[Saved entries]
-- -- --

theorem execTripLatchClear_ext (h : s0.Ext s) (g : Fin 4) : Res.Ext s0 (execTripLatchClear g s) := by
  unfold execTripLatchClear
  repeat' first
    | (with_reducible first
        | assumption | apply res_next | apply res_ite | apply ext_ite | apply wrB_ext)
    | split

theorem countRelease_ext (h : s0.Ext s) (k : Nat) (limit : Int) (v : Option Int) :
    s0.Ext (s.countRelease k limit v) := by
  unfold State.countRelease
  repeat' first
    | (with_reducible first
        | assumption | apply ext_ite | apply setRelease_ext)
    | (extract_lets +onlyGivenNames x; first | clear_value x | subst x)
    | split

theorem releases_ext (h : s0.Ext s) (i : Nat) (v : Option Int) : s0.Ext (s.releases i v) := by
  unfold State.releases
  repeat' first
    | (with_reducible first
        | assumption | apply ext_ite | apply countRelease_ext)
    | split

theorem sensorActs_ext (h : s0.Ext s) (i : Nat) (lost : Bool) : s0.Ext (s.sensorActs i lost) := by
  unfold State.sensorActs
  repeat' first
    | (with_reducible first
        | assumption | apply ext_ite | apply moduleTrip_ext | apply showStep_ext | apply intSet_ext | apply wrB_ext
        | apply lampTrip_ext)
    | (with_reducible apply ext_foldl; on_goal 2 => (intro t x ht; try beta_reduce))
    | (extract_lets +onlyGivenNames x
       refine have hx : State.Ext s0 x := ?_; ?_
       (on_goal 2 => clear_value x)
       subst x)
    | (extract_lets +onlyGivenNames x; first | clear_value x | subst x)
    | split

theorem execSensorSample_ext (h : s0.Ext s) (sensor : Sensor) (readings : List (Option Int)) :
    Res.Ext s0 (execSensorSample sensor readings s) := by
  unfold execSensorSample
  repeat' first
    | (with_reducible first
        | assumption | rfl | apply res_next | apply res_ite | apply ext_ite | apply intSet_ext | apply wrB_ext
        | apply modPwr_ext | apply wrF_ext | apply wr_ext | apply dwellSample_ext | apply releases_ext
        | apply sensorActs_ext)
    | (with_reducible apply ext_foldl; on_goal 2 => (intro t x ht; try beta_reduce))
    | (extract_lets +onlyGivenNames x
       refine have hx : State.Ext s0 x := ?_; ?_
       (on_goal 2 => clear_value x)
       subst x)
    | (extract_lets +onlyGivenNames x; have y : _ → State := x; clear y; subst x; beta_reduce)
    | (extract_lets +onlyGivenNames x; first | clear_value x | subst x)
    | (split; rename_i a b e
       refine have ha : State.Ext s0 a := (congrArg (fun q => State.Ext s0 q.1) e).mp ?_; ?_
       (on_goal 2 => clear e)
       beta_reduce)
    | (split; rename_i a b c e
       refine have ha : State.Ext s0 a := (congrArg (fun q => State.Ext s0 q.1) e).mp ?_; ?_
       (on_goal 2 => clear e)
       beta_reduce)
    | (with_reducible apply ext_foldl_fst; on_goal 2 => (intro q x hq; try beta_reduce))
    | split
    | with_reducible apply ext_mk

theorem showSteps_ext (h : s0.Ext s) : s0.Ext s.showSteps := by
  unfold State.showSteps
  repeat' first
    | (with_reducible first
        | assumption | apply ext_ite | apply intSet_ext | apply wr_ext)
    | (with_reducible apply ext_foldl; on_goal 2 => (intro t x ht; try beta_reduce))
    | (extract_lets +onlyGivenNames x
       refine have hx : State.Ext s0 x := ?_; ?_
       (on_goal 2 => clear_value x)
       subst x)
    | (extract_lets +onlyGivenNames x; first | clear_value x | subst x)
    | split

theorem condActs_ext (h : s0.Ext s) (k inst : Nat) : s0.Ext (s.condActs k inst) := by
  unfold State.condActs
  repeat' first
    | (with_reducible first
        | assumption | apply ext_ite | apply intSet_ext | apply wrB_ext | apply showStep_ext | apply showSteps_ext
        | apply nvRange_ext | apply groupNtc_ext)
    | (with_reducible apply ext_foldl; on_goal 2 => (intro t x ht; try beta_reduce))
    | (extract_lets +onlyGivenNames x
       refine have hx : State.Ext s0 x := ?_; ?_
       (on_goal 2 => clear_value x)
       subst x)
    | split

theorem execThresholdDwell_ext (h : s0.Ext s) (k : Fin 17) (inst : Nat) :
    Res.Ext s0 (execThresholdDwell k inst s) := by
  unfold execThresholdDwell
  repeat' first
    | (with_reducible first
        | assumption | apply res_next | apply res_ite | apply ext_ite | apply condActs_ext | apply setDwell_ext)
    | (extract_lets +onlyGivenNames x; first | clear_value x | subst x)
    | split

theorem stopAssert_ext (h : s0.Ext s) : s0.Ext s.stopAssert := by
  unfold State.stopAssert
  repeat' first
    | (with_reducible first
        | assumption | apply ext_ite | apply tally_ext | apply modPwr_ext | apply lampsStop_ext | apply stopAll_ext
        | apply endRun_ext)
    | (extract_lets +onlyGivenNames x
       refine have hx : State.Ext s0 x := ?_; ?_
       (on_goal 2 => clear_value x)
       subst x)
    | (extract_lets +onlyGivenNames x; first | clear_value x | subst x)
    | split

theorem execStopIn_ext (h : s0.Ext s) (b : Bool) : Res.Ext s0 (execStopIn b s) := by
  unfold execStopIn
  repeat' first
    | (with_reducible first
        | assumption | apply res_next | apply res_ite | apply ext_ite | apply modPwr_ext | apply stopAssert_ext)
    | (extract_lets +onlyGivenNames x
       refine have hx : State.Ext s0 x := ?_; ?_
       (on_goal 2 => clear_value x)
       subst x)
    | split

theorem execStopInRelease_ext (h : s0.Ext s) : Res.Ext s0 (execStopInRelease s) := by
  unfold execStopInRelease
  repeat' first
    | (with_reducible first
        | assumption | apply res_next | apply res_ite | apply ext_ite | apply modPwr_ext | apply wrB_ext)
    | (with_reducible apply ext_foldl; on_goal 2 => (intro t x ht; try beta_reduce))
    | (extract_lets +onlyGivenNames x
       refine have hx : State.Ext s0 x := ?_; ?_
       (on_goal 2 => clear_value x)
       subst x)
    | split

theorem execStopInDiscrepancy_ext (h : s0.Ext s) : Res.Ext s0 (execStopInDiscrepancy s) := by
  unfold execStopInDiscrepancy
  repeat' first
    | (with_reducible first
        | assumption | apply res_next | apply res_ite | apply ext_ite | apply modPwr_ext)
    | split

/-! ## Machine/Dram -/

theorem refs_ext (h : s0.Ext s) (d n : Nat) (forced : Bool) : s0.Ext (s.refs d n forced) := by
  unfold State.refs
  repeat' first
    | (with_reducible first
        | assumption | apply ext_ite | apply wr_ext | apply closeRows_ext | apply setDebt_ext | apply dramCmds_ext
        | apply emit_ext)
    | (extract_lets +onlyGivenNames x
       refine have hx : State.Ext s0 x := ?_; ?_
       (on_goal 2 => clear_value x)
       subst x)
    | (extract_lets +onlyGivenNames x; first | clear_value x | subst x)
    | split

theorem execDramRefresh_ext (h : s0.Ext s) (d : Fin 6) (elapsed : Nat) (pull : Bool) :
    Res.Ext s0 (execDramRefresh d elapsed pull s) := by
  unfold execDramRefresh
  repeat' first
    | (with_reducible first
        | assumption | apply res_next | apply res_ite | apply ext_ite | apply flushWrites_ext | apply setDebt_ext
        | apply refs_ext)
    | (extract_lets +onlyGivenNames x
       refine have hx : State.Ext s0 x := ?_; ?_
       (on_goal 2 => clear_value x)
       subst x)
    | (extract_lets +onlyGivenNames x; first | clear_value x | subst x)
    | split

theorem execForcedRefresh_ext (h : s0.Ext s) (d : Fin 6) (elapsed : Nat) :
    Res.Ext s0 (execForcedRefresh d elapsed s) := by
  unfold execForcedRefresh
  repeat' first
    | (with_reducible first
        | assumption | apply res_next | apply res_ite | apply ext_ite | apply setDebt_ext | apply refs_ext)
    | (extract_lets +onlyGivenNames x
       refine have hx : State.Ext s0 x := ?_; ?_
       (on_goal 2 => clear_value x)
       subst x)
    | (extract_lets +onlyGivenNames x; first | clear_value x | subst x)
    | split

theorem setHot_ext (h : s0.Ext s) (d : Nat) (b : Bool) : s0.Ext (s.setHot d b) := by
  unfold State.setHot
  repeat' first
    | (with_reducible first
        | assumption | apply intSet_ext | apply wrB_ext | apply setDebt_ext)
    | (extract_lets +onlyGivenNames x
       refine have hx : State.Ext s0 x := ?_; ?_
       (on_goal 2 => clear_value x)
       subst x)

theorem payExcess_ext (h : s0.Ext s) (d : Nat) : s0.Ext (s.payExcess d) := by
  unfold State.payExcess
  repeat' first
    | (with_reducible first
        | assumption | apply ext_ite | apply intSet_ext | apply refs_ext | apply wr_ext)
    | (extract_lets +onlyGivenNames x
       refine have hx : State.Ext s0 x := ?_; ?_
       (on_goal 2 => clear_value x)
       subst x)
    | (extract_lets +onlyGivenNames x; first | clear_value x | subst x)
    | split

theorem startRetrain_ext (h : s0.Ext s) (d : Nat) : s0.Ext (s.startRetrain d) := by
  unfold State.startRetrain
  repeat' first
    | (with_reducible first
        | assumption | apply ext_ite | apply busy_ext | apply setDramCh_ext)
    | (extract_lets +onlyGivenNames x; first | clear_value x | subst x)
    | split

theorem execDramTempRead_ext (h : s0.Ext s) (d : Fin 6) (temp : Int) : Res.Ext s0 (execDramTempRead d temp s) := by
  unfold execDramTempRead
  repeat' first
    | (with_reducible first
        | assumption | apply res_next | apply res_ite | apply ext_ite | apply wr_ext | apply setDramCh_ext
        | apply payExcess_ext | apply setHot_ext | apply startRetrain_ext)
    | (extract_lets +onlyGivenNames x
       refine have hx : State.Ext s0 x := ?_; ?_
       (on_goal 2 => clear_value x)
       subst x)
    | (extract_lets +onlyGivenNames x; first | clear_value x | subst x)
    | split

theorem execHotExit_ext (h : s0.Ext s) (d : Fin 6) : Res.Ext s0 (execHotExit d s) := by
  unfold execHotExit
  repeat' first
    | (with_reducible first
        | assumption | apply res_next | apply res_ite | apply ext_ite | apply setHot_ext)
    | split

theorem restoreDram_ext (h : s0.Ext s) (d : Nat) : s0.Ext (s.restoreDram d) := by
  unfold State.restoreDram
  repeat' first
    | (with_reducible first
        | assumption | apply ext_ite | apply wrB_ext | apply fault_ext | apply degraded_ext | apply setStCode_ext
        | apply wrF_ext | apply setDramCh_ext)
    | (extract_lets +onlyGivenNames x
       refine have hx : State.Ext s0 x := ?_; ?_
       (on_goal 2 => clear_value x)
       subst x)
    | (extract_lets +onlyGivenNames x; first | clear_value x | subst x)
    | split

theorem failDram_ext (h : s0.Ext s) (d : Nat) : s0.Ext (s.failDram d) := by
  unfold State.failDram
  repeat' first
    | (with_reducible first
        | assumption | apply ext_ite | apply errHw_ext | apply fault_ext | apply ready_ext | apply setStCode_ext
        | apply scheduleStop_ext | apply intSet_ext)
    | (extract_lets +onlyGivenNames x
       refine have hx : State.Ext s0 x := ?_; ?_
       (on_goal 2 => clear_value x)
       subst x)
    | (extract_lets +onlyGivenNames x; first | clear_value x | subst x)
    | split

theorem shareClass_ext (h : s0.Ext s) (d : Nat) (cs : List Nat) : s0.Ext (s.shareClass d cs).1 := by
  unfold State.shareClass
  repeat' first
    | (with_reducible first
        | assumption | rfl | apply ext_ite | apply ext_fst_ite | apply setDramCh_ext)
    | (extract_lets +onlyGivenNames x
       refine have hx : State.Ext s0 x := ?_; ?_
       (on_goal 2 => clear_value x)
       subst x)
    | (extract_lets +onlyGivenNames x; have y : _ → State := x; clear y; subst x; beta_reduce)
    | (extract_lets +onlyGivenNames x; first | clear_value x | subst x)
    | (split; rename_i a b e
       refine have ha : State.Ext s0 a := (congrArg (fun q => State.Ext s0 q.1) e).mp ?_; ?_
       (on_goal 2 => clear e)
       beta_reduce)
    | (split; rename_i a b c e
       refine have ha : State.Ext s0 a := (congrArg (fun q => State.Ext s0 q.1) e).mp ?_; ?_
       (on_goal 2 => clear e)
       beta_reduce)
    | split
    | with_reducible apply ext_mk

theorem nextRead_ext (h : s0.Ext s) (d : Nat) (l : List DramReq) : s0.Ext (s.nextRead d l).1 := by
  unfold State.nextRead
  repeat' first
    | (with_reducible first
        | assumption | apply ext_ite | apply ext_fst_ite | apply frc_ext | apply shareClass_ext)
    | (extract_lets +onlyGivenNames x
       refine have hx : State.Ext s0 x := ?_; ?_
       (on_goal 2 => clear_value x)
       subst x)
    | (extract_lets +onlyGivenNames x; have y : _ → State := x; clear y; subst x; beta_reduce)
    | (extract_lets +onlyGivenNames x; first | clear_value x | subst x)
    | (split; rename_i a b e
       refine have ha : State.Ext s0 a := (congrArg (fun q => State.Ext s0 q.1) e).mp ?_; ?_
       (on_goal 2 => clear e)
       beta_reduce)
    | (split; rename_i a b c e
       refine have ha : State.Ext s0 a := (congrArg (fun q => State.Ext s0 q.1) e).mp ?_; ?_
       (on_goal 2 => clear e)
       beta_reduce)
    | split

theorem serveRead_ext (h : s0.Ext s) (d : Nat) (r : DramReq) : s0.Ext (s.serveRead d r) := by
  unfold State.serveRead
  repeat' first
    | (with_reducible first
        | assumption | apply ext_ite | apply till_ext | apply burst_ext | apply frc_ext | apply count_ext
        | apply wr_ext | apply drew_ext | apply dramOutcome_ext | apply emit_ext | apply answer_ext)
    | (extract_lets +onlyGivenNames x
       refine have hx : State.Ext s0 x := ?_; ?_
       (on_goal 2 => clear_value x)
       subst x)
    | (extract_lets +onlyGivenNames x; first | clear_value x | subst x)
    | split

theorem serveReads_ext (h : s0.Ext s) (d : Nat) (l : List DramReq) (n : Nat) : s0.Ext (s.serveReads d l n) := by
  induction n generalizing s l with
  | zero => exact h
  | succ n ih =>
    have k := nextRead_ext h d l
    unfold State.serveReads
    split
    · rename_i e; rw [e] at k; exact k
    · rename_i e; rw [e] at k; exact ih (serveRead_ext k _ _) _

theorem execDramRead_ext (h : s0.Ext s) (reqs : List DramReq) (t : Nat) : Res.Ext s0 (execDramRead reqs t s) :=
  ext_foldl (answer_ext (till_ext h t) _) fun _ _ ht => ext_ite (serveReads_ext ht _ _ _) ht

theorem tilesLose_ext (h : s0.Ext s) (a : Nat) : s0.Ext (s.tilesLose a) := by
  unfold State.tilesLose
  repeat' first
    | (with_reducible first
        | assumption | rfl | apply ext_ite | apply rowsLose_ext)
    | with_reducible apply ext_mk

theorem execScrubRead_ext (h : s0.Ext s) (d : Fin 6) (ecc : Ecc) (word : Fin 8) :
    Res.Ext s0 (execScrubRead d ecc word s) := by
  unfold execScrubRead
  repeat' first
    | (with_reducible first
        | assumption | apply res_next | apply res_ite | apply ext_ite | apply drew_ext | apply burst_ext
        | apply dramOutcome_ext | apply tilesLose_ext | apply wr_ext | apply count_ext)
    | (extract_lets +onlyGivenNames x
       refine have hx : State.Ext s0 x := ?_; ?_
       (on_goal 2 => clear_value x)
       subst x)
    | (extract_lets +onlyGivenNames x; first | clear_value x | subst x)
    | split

-- -- --

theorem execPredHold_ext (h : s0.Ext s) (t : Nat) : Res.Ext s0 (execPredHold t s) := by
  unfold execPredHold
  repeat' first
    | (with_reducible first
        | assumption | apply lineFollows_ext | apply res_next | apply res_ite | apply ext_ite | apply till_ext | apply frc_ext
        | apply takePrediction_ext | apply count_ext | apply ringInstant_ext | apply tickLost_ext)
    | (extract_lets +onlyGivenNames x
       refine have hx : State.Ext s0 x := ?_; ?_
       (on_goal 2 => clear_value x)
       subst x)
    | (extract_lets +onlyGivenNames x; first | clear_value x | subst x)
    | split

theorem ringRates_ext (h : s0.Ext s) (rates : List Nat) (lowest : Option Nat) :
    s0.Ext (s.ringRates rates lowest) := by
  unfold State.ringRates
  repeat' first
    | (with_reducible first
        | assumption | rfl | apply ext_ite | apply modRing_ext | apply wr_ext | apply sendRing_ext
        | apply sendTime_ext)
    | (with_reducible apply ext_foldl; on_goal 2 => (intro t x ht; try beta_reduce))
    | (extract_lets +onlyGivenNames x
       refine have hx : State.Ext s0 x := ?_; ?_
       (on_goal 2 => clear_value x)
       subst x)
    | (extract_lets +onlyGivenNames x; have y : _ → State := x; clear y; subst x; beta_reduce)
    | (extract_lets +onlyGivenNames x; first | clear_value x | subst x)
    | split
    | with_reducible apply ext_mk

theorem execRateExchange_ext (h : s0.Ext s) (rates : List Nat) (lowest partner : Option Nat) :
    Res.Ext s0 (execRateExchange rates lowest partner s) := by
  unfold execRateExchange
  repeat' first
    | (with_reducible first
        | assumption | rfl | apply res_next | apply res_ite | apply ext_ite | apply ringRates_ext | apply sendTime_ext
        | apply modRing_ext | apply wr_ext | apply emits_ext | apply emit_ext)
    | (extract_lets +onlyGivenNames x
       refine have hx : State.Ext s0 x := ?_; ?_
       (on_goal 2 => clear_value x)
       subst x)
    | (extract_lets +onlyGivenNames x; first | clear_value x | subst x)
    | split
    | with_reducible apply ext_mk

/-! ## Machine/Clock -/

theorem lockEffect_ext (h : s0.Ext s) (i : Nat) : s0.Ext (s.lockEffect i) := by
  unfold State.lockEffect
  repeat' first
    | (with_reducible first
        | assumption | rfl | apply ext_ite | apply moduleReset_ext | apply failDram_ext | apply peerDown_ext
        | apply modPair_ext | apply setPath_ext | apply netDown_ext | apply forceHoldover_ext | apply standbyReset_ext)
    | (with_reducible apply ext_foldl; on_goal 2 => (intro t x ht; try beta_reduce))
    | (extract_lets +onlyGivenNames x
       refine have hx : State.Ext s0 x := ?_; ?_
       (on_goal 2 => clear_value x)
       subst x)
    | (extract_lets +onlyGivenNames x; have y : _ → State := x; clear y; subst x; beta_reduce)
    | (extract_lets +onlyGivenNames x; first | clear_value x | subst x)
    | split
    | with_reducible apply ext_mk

-- -- --

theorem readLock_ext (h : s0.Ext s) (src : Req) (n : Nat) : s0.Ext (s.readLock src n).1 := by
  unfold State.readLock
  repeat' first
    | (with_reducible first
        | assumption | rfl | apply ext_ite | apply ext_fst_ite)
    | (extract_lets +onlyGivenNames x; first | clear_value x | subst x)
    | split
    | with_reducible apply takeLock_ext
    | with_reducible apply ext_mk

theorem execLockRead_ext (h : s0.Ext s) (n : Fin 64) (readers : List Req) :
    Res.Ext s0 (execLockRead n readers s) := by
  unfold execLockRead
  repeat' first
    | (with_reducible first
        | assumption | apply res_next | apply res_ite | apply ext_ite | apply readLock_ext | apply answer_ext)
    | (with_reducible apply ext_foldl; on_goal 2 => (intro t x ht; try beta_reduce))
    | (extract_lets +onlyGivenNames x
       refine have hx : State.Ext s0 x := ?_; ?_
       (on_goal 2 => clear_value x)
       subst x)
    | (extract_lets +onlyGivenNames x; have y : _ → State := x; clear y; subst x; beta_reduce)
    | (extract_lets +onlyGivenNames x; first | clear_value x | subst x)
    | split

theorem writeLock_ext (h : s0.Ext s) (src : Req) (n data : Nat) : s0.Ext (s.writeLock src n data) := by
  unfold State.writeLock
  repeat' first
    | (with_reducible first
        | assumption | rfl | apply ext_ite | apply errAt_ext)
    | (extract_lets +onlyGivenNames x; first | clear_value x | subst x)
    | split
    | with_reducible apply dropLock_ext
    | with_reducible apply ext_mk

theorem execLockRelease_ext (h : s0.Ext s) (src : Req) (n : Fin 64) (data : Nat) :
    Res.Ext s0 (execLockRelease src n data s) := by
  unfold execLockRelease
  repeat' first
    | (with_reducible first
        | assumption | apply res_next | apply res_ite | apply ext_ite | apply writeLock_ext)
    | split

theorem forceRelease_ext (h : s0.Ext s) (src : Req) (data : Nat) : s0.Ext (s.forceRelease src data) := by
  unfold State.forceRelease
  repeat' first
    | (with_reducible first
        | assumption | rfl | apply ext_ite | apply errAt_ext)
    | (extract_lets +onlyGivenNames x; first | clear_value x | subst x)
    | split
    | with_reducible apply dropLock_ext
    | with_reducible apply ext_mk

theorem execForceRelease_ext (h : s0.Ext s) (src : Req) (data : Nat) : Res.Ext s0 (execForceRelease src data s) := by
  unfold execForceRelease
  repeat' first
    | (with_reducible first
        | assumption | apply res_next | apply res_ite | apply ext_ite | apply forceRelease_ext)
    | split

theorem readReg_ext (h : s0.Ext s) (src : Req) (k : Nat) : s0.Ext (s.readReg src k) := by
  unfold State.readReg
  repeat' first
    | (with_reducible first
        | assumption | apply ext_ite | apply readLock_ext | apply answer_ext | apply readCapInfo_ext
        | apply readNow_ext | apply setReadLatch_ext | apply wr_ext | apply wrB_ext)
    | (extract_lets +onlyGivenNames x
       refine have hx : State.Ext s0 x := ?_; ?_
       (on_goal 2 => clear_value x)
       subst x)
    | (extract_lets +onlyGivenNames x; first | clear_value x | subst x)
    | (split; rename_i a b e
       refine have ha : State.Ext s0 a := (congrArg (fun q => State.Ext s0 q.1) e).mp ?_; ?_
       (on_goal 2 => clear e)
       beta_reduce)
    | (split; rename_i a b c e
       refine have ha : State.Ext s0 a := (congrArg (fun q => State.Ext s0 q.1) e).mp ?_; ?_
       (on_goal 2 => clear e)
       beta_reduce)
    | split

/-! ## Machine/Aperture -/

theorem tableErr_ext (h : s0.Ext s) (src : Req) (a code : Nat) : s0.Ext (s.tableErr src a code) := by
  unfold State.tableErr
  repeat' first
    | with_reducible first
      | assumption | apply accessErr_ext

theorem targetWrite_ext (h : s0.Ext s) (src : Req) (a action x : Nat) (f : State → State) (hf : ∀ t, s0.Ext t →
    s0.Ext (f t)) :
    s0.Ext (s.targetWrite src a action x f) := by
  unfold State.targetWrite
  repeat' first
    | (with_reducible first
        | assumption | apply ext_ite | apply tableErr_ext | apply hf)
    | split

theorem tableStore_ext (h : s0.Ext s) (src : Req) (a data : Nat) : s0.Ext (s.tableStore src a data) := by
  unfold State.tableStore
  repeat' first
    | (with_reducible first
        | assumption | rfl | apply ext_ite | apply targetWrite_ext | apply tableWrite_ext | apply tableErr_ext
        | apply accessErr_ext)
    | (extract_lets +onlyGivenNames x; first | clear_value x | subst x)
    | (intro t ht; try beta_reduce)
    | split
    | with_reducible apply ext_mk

-- -- --

■ **EXERCISE**: Nothing but the lines above from the one containing "unfold State.readReg" through the one containing "## Machine/Aperture -/" should appear in the answer, each repeated exactly.

■ **ANSWER TO THIS PROBLEM**:
  unfold State.readReg
  repeat' first
    | (with_reducible first
        | assumption | apply ext_ite | apply readLock_ext | apply answer_ext | apply readCapInfo_ext
        | apply readNow_ext | apply setReadLatch_ext | apply wr_ext | apply wrB_ext)
    | (extract_lets +onlyGivenNames x
       refine have hx : State.Ext s0 x := ?_; ?_
       (on_goal 2 => clear_value x)
       subst x)
    | (extract_lets +onlyGivenNames x; first | clear_value x | subst x)
    | (split; rename_i a b e
       refine have ha : State.Ext s0 a := (congrArg (fun q => State.Ext s0 q.1) e).mp ?_; ?_
       (on_goal 2 => clear e)
       beta_reduce)
    | (split; rename_i a b c e
       refine have ha : State.Ext s0 a := (congrArg (fun q => State.Ext s0 q.1) e).mp ?_; ?_
       (on_goal 2 => clear e)
       beta_reduce)
    | split

/-! ## Machine/Aperture -/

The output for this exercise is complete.